Are there some politics being played in regard to resource exploitation, wealth creation, sustainability and the green dream?

How often do these toxic mirrors need to be replaced?



SunCable, owned by billionaire Mike Cannon-Brookes, will spend the next two years prioritising agreements with Indigenous land owners as it moves to accelerate development of the world’s largest solar farm.

The project is one of the world’s most ambitious renewable energy projects, which, should it come to fruition, will deliver cheap energy to the NT and potentially Singapore.

SunCable on Tuesday secured approvals from the federal environment minister Tanya Plibersek, albeit with strict conditions to protect nature including requirements to “completely avoid important species” such as the greater bilby and critical habitat.

The 12,000-hectare solar farm project is on a pastoral station between Elliott and Tennant Creek.
 
It's all shallow politics and needs to be resisted.



This is, by the bye, my extension of the old-fashioned everyday ‘red tape’, that always hindered – and indeed hinders, present and future tense - if not outright crippled/cripples entrepreneurial and just ordinary business and especially small business activity.

‘Green tape’ – the use of mostly spurious environmental objections, including the most spurious of all: ‘climate change’.

It’s really a wonder that anything gets done or even started in Australia in this 21st century.

If the normal red tape won’t strangle you at birth, the green tape will be lurking out there, available to the activist, to do the job instead.

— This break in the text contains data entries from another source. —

/-- Settles O40: the two clauses are the branches of CONV.RH2TICK on its 32-bit expression. -/
theorem convRh2tickInvertsInItsDomain : Obligations.ConvRh2tickInvertsInItsDomain :=
  ⟨by decide, rh2tick_domain, fun s =>
    ⟨fun hin => (exec_convRh2tick s).trans (if_pos hin), fun hout => exec_convRh2tick s ▸ inverseOutcome_draws hout s⟩⟩

/-- Settles O41: each trip composes a tick and a reading. Its error is the two floors, and a drift since the product of the two
slopes falls short of 1; both are linear in the two quotients, so the bounds follow from their division inequalities. -/
theorem roundTripErrorsAreBounded : Obligations.RoundTripErrorsAreBounded := by
  refine ⟨fun s t hlo hhi => ?_, fun s h hlo hhi => ?_, fun s k hk => ?_, fun s k hk => ?_⟩
  · obtain ⟨u, hu, htick⟩ := convT2tick_ticks { s with opa := bits32 t } t ⟨hlo, hhi⟩
      (toInt_bits32 (by omega) (by omega))
    obtain ⟨v, hv, hread⟩ := convT_reads { u with opa := u.res } u.res.toNat (by omega) rfl
    rw [tickReading] at hread
    exact ⟨u, v, hu, hv, by omega, by omega, by omega, by omega, by omega⟩
  · obtain ⟨u, hu, htick⟩ := convRh2tick_ticks { s with opa := bits32 h } h ⟨hlo, hhi⟩
      (toInt_bits32 (by omega) (by omega))
    obtain ⟨v, hv, hread⟩ := convRh_reads { u with opa := u.res } u.res.toNat (by omega) rfl
    rw [tickReading] at hread
    exact ⟨u, v, hu, hv, by omega, by omega, by omega⟩
  · obtain ⟨u, hu, hread⟩ := convT_reads { s with opa := BitVec.ofNat 32 k } k hk (toNat_tick hk)
    rw [tickReading] at hread
    obtain ⟨v, hv, htick⟩ := convT2tick_ticks { u with opa := u.res } u.res.toInt (by omega) rfl
    have hsigned : v.res.toInt = v.res.toNat := BitVec.toInt_eq_toNat_of_lt (by omega)
    exact ⟨u, v, hu, hv, by omega, by omega⟩
  · obtain ⟨u, hu, hread⟩ := convRh_reads { s with opa := BitVec.ofNat 32 k } k hk (toNat_tick hk)
    rw [tickReading] at hread
    obtain ⟨v, hv, htick⟩ := convRh2tick_ticks { u with opa := u.res } u.res.toInt (by omega) rfl
    have hsigned : v.res.toInt = v.res.toNat := BitVec.toInt_eq_toNat_of_lt (by omega)
    exact ⟨u, v, hu, hv, by omega, by omega⟩

end Sys2Proof.Machine
end

section
/-! The humidity interpolator and the Celsius/Fahrenheit scaler (43_humidity_lut_and_scaler.md R160 to R173): the meaning of each
command on the registers' numbers, and the proofs of the statements about them. All three end alike, in an exact result inside a
domain and a 32-bit draw outside, so that is said once. -/

namespace Sys2Proof.Machine

/-! ### An exact result or a draw -/

/-- What a command with a domain and a 32-bit draw answers: `z` in RES inside its domain, a draw outside, and OK. -/
def exactOrDraw (inDomain : Prop) [Decidable inDomain] (z : Int) (s : State) : Host.Outcome State Fault Refusal :=
  if inDomain then .next { s with res := BitVec.ofInt 32 z, err := 0#4 } else .next (s.drawRes32.signal .ok)

theorem exactOrDraw_exact {inDomain : Prop} [Decidable inDomain] (hin : inDomain) (z : Int) (s : State) :
    exactOrDraw inDomain z s = .next { s with res := BitVec.ofInt 32 z, err := 0#4 } :=
  if_pos hin

/-- Outside the domain only RES, ERR and the model's count of draws change. -/
theorem exactOrDraw_draws {inDomain : Prop} [Decidable inDomain] (hout : ¬inDomain) (z : Int) (s : State) :
    ∃ (d : Word) (n : Nat), exactOrDraw inDomain z s = .next { s with res := d, draws := n, err := 0#4 } :=
  ⟨Config.draw32 s.draws, s.draws + 1, if_neg hout⟩

/-! ### The scaler -/

theorem exec_convC2f (s : State) : exec .convC2f s =
    exactOrDraw (-291000 ≤ s.opa.toInt ∧ s.opa.toInt ≤ 291000) (tdiv (9 * s.opa.toInt) 5 + 32000) s := rfl

theorem exec_convF2c (s : State) : exec .convF2c s =
    exactOrDraw (-3571000 ≤ s.opa.toInt ∧ s.opa.toInt ≤ 3635000) (tdiv (5 * (s.opa.toInt - 32000)) 9) s := rfl

theorem tdiv_of_nonneg {a : Int} (ha : 0 ≤ a) (b : Int) : tdiv a b = a / b := by
  rw [tdiv_eq, if_pos ha]

theorem tdiv_of_neg {a : Int} (ha : a < 0) (b : Int) : tdiv a b = -(-a / b) := by
  rw [tdiv_eq, if_neg (Int.not_le.mpr ha)]

/-! ### The table's value at a temperature -/

theorem ahOffset_of_le {t : Int} (ht : t ≤ -20000) : ahOffset t = 0 := by
  simp only [ahOffset, tLo]
  split <;> omega

theorem ahOffset_of_ge {t : Int} (ht : -20000 ≤ t) : (ahOffset t : Int) = t + 20000 := by
  simp only [ahOffset, tLo]
  split <;> omega

/-- At T_LO or below the value is the first entry. -/
theorem ahInterpolate_of_le_tLo (lut : AhLut) {t : Int} (ht : t ≤ -20000) :
    ahInterpolate lut (ahOffset t) = lut[0].toNat := by
  have hfirst := ahInterpolate_segment lut 0 0 (by omega) (by omega)
  rw [ahOffset_of_le ht]
  simpa using hfirst

/-- At T_HI or above the value is the last entry. -/
theorem ahInterpolate_of_tHi_le (lut : AhLut) {t : Int} (ht : 70000 ≤ t) :
    ahInterpolate lut (ahOffset t) = lut[9].toNat := by
  have hoff := ahOffset_of_ge (t := t) (by omega)
  exact ahInterpolate_top lut _ (by omega)

/-- In segment `i` the value lies on the line between the two entries, rounded down. -/
theorem ahInterpolate_of_segment (lut : AhLut) {t : Int} (i : Fin 9) (hlo : -20000 + 10000 * (i.val : Int) ≤ t)
    (hhi : t < -10000 + 10000 * (i.val : Int)) :
    ahInterpolate lut (ahOffset t) = lut[i.val].toNat +
      ((lut[i.val + 1].toNat : Int) - lut[i.val].toNat) * (t + 20000 - 10000 * (i.val : Int)) / 10000 := by
  obtain ⟨rem, hrem⟩ := Int.eq_ofNat_of_zero_le (a := t + 20000 - 10000 * (i.val : Int)) (by omega)
  have hoff := ahOffset_of_ge (t := t) (by omega)
  have hsplit : ahOffset t = 10000 * i.val + rem := by omega
  rw [hsplit, hrem, ahInterpolate_segment lut i.val rem i.isLt (by omega)]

Now Plibersek claims that she hasn’t banned the mine near Blayney in NSW. All she’s done is to make it unviable by depriving it of an effective tailings dam. By accepting the ‘advice’ of a fringe group over the representative Land Council.
 
And once the outstretched hand/s have been gilded with massive amounts of gold, then all the objections will magically disappear.
 
Are there some politics being played in regard to resource exploitation, wealth creation, sustainability and the green dream?

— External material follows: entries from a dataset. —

/-- The registers of a region, in the order of their chapters. -/
def regsOf : Region → List RegName
  | .glb =>
    [.GLB_CQ_BASE, .GLB_CQ_CBASE, .GLB_CQ_CFG, .GLB_CQ_TAIL, .GLB_CQ_STAT, .GLB_CQ_PACE, .GLB_CQ_ENTRY, .GLB_CQ_CTRL] ++
    [.GLB_CQ_CHEAD, .GLB_EVR_BASE, .GLB_EVR_CFG, .GLB_EVR_HEAD, .GLB_EVR_TAIL, .GLB_EVR_LOST, .GLB_IRQ_ADDR, .GLB_IRQ_DATA] ++
    [.GLB_EVC, .GLB_MARK, .GLB_PT_INDEX, .GLB_PT_ENTRY, .GLB_T1_SPLIT, .GLB_QUOTA_CTX, .GLB_QUOTA, .GLB_REC_CFG] ++
    [.GLB_REC_SAVE, .GLB_REC_STAT, .GLB_REC_CTRL, .GLB_RESET, .GLB_START_STAT, .GLB_FLD_SLOW, .GLB_FLD_FULL, .GLB_TRESET] ++
    [.PWR_IN, .PWR_CFG, .PWR_COOL, .PWR_BLADE, .LIF_CALENDAR, .LIF_CAL_TICK, .LIF_STAT, .LIF_SNAP] ++
    [.LIF_LB, .GLB_ELOG_SUPP, .GLB_ELOG_UNDEC, .GLB_ELOG_ADDR]
  | .fld =>
    [.FLD_STREAM_TMO, .FLD_RED_ERR, .SMP_CFG, .SMP_STAT, .SMP_ERR, .FLD_FETTLE, .FLD_STATE, .FLD_CLK] ++
    [.FLD_RESET, .OPT_BIND, .OPT_SUB, .OPT_PEER, .OPT_RL_CFG, .OPT_RL, .OPT_ERR, .PWR_FLD_RAIL] ++
    [.PWR_FLD_TJ, .PWR_FLD_PLAN, .PWR_FLD_T0, .PWR_GAUGE, .FLD_ELOG_SUPP, .FLD_ELOG_DISC]
  | .til =>
    [.TIL_CTRL, .TIL_STATUS, .TIL_PROG, .TIL_LOGXY, .TIL_HANG, .TIL_ERR, .TIL_ROUTE, .TIL_FLAGS] ++
    [.TIL_TUNDISH, .TIL_RXWAIT, .TIL_RESEND, .TIL_RIDDLE, .TIL_HOIST, .TIL_SAMPLE, .TIL_MEM_ERR, .TIL_MEM_LAST] ++
    [.TIL_REMAP, .TIL_MEM_INJ, .TIL_REC]
  | .stk =>
    [.STK_POUR_STAT, .STK_POUR_STOP, .STK_PC_STAT, .STK_SAT_CFG, .STK_TIER, .STK_REDIRECTS, .STK_FETTLE, .STK_INJ] ++
    [.STK_CH_ERR, .STK_ELOG_SUPP, .STK_ELOG_DISC]
  | .prt =>
    [.PRT_FAR_BASE, .PRT_FAR_ATTR, .PRT_RED_CFG, .PRT_RED_STAT, .PRT_RED_ERR, .COL_TMO, .COL_GROUP_TMO, .COL_ERR] ++
    [.COL_CHAN, .PRT_PORT_RESET, .BRL_CTRL, .BRL_STAT, .BRL_ERR, .BRL_HOSTERR, .PRT_EPORT_CFG, .PRT_EPORT_STAT] ++
    [.PRT_MAC, .PRT_ADDR4, .PRT_ADDR6, .PRT_NET_CFG, .PRT_CST_CFG, .PRT_CONN_BASE, .PRT_RET_BASE, .PRT_CONN_CTRL] ++
    [.PRT_RET_CTRL, .PRT_ELOG_SUPP, .PRT_ELOG_DISC]
  | .cfg =>
    [.CFG_TYPE, .CFG_UNIT_ID, .CFG_ROOT, .CFG_STAGE_SRC, .CFG_STAGE_CTRL, .CFG_STAGE_STAT, .CFG_ADOPT, .CFG_COMMIT] ++
    [.CFG_GEN, .CFG_EPOCH, .CFG_MI_STAT, .CFG_MI_FAMILY, .CFG_MI_LAYOUT, .CFG_ELOG_SUPP]

end Sys2Proof.Machine
end

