-- ==== Sys2Proof/Machine/ImgState.lean ====
section
/-! DEFINITION. What the cast loader keeps beside its registers (chapter Configuration Images and Updates): mould image slots
(R430), operations under way (R425, R441), records kept for fenced tiles (R434). -/
namespace Sys2Proof.Machine

/-- An entry of a state map (R420): kind 2 lane, 3 accumulator, 4 buffer. -/
structure MapEntry where
  kind : Nat
  x : Nat
  y : Nat
  base : Nat
  buffer : Nat
  first : Nat
  count : Nat
  deriving DecidableEq, Repr

/-- A record of an image (R419). -/
structure ImgRec where
  kind : Nat
  dom : Nat
  addr : Nat
  data : List Byte
  offset : Nat
  deriving DecidableEq, Repr

/-- A mould image slot (R430): base manifest digest, FAMILY, LAYOUT, stream range, the moulds of its table with their
identities, state map, fields of its layout, annex addresses and digests, FIELDS_USED of the 48 alternates, the address of the
applied alternate's manifest, and the domains of the base. -/
structure ImgSlot where
  digest : List Byte := []
  family : Nat := 0
  layout : Nat := 0
  moulds : List Rect := []
  ids : List Nat := []
  statemap : List MapEntry := []
  fields : List Nat := []
  annex : List Nat := []
  digests : List (List Byte) := []
  altFields : List Nat := []
  altAt : Option Nat := none
  deriving DecidableEq, Repr

/-- A PATCH in work (R430): action 0 LOAD, 1 APPLY, 2 UNLOAD; the slot's state before it, and the domains that it owns. -/
structure LoadJob where
  q : Nat
  idx : W32
  action : Nat
  slot : Nat
  addr : Nat
  annex : Nat
  was : Nat
  owned : List Nat := []
  deriving DecidableEq, Repr

/-- What the section that a domain runs says of epochs (R417, R427): its epoch, and its windows for fields, crescents, the port
complex and the cast loader. -/
structure EpochRow where
  epoch : Nat := 0
  wins : List (Nat × Nat) := []
  deriving DecidableEq, Repr

/-- The cast loader: the operation in work, whether a staging is under way and where its image starts, records kept for fenced tiles by tile, and the
tick at which a GLB_RESET.ARM was written (R455), whether SL1 has been reached since the cold start (R464), and the epochs of the
domains (R427). -/
structure Loader where
  job : Option LoadJob := none
  staging : Bool := false
  stageAt : Nat := 0
  kept : Assoc (List ImgRec) := []
  armed : Option Nat := none
  reached : Bool := false
  epochs : Assoc EpochRow := []
  deriving DecidableEq, Repr

end Sys2Proof.Machine
end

Nothing new about this trick.

Sacrifice a big project in a small regional area to buy votes in the inner city.

Wesley Vale was a pretty clear cut example and that was 35 years ago now. All that fuss about dioxin, conveniently ignoring that (1) identified dioxin sources in metropolitan Sydney were more than 100 times higher than would've been produced by this project in Tasmania and (2) it would've reduced pollution in Tas by replacing a much older facility. Also conveniently ignored were sources an order of magnitude higher within Tasmania strangely enough.

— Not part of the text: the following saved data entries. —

-- ==== Sys2Proof/Machine/NetState.lean ====
section
/-! DEFINITION. The edge ports, connections and hops, the Rank Edge Table cache, the surface sublinks and the bindings of
the optical engines, beside their registers (chapter Edge and Surface Ports). -/
namespace Sys2Proof.Machine

/-- A CST packet that the module sends (R493): destination address and UDP port, then its header's fields. -/
structure CstFrame where
  op : Nat
  dst : Nat
  udp : Nat
  conn : Nat
  psn : Nat := 0
  ack : Nat := 0
  tag : Nat := 0
  addr : Nat := 0
  len : Nat := 0
  form : Nat := 0
  retx : Bool := false
  bitmap : List Nat := []
  penn : Option Penn := none
  data : List Byte := []
  deriving DecidableEq, Repr

/-- What a RoCEv2 packet of the module asks or answers (R500, R492). -/
inductive RoceOp where
  | read
  | write
  | nakAccess
  | cnp
  deriving DecidableEq, Repr

/-- A RoCEv2 packet that the module sends. -/
structure RoceFrame where
  op : RoceOp
  dst : Nat
  qpn : Nat
  psn : Nat := 0
  addr : Nat := 0
  rkey : Nat := 0
  len : Nat := 0
  data : List Byte := []
  deriving DecidableEq, Repr

/-- A frame that leaves an edge port during the present tick. -/
inductive Frame where
  | cst (x : CstFrame)
  | roce (x : RoceFrame)
  | arp (v6 : Bool) (mac : Nat)
  | pfc (on : Bool)
  deriving DecidableEq, Repr

/-- A frame, its port and class, and the tag and addresses of R489. -/
structure OutFrame where
  port : Nat
  cls : Nat
  vid : Nat
  pcp : Nat
  smac : Nat
  dmac : Nat
  frame : Frame
  deriving DecidableEq, Repr

/-- A connection (R499) or a hop of a collective channel (R505): numbers and limits of one peer. -/
structure Conn where
  state : Nat := 0
  kind : Nat := 0
  form : Nat := 0
  peer : Nat := 0
  udp : Nat := 0
  peerConn : Nat := 0
  rkey : Nat := 0
  qpns : List Nat := []
  tx : W32 := 0
  rxNext : W32 := 0
  rxGot : List W32 := []
  fresh : Nat := 0
  ackAt : Option Nat := none
  qp : List Nat := [0, 0, 0, 0]
  deriving DecidableEq, Repr

/-- The sending-rate limit of a connection or queue pair in bytes per second, none at line rate; the last change of it and the
last notification acted on, and the last notification sent (R492). -/
structure Rate where
  limit : Option Nat := none
  noted : Nat := 0
  cut : Option Nat := none
  told : Option Nat := none
  deriving DecidableEq, Repr

/-- What an outstanding packet is. -/
inductive OutKind where
  | write
  | read
  | coll (p : Penn)
  deriving DecidableEq, Repr

/-- A packet that has been sent and not acknowledged, or that waits for a receive buffer (R230, R495, R500). -/
structure NetOut where
  conn : Nat
  cres : Nat
  port : Nat
  psn : W32 := 0
  kind : OutKind
  tag : Nat := 0
  far : Option Nat := none
  turn : Option Nat := none
  addr : Nat := 0
  len : Nat := 0
  data : List Byte := []
  tries : Nat := 0
  since : Nat := 0
  sent : Bool := true
  deriving DecidableEq, Repr

/-- An edge port beside PRT_EPORT_*: priorities that the peer has paused, whether C1 is paused towards the peer (R491),
and when it last went down (R485). -/
structure EPort where
  paused : BitVec 8 := 0
  pausing : Bool := false
  seen : Bool := false
  deriving DecidableEq, Repr

/-- A sublink beside OPT_SUB_k: credits in use per class, packets that wait for a credit, packets sent (R507). -/
structure Sub where
  used : List Nat := [0, 0, 0]
  waiting : List SurfPkt := []
  out : List SurfPkt := []
  wasLost : Bool := false
  deriving DecidableEq, Repr

/-- A transfer in a TX slot or a landing slot (R510): its packets by offset in units, each with LAST. -/
structure Slot where
  tseq : Nat
  parts : List (Nat × Bool × List Byte) := []
  cut : Bool := false
  deriving DecidableEq, Repr

/-- A binding of an optical engine (R509, R510). -/
structure Bind where
  tx : List Slot := []
  rx : List Slot := []
  landed : W32 := 0
  deriving DecidableEq, Repr

/-- The ports. -/
structure NetState where
  frames : List OutFrame := []
  ports : Assoc EPort := []
  conns : Assoc Conn := []
  outst : List NetOut := []
  ret : List (Nat × List Byte) := []
  spray : Assoc Nat := []
  subs : Assoc Sub := []
  binds : Assoc Bind := []
  rates : Assoc Rate := []
  opening : List Nat := []
  measuredAt : Assoc Nat := []
  measureDue : Assoc Bool := []
  portLost : Assoc Bool := []
  deriving DecidableEq, Repr

end Sys2Proof.Machine
end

All about votes in the big cities. Nothing more, nothing less. All that's changed is the projects and the location of them but it's the same old trick. Sacrifice some major project in a small area that most have never been to in order to appease those living in the inner metropolitan area of the big cities who know nothing about it other than what activists have told them via the media.

It's exactly what's fuelled the divide in Australia as can be clearly seen looking at the results of recent elections. The divide which, perhaps ironically, has made real progress on the environment nigh on impossible. If it wasn't for that divide and distrust, it'd be a lot easier to reconcile all this and get everyone on the same page to actually do something about environmental problems.

Politically and economically, it's another thing that's all very much like circa the tail end of the 1980's. To the extent Albanese is Hawke-like, Pilbersek is his Keating, one of the few politicians who isn't a party leader to achieve household name status and make major decisions. Likely it will end much the same way.

History's not quite repeating but it sure seems to be rhyming.

Now if politicians really cared about climate as an issue well they wouldn't be using it as a political tool and in doing so making real progress ever more difficult. For that I blame all of them from one end of the spectrum to the other, they're all playing games.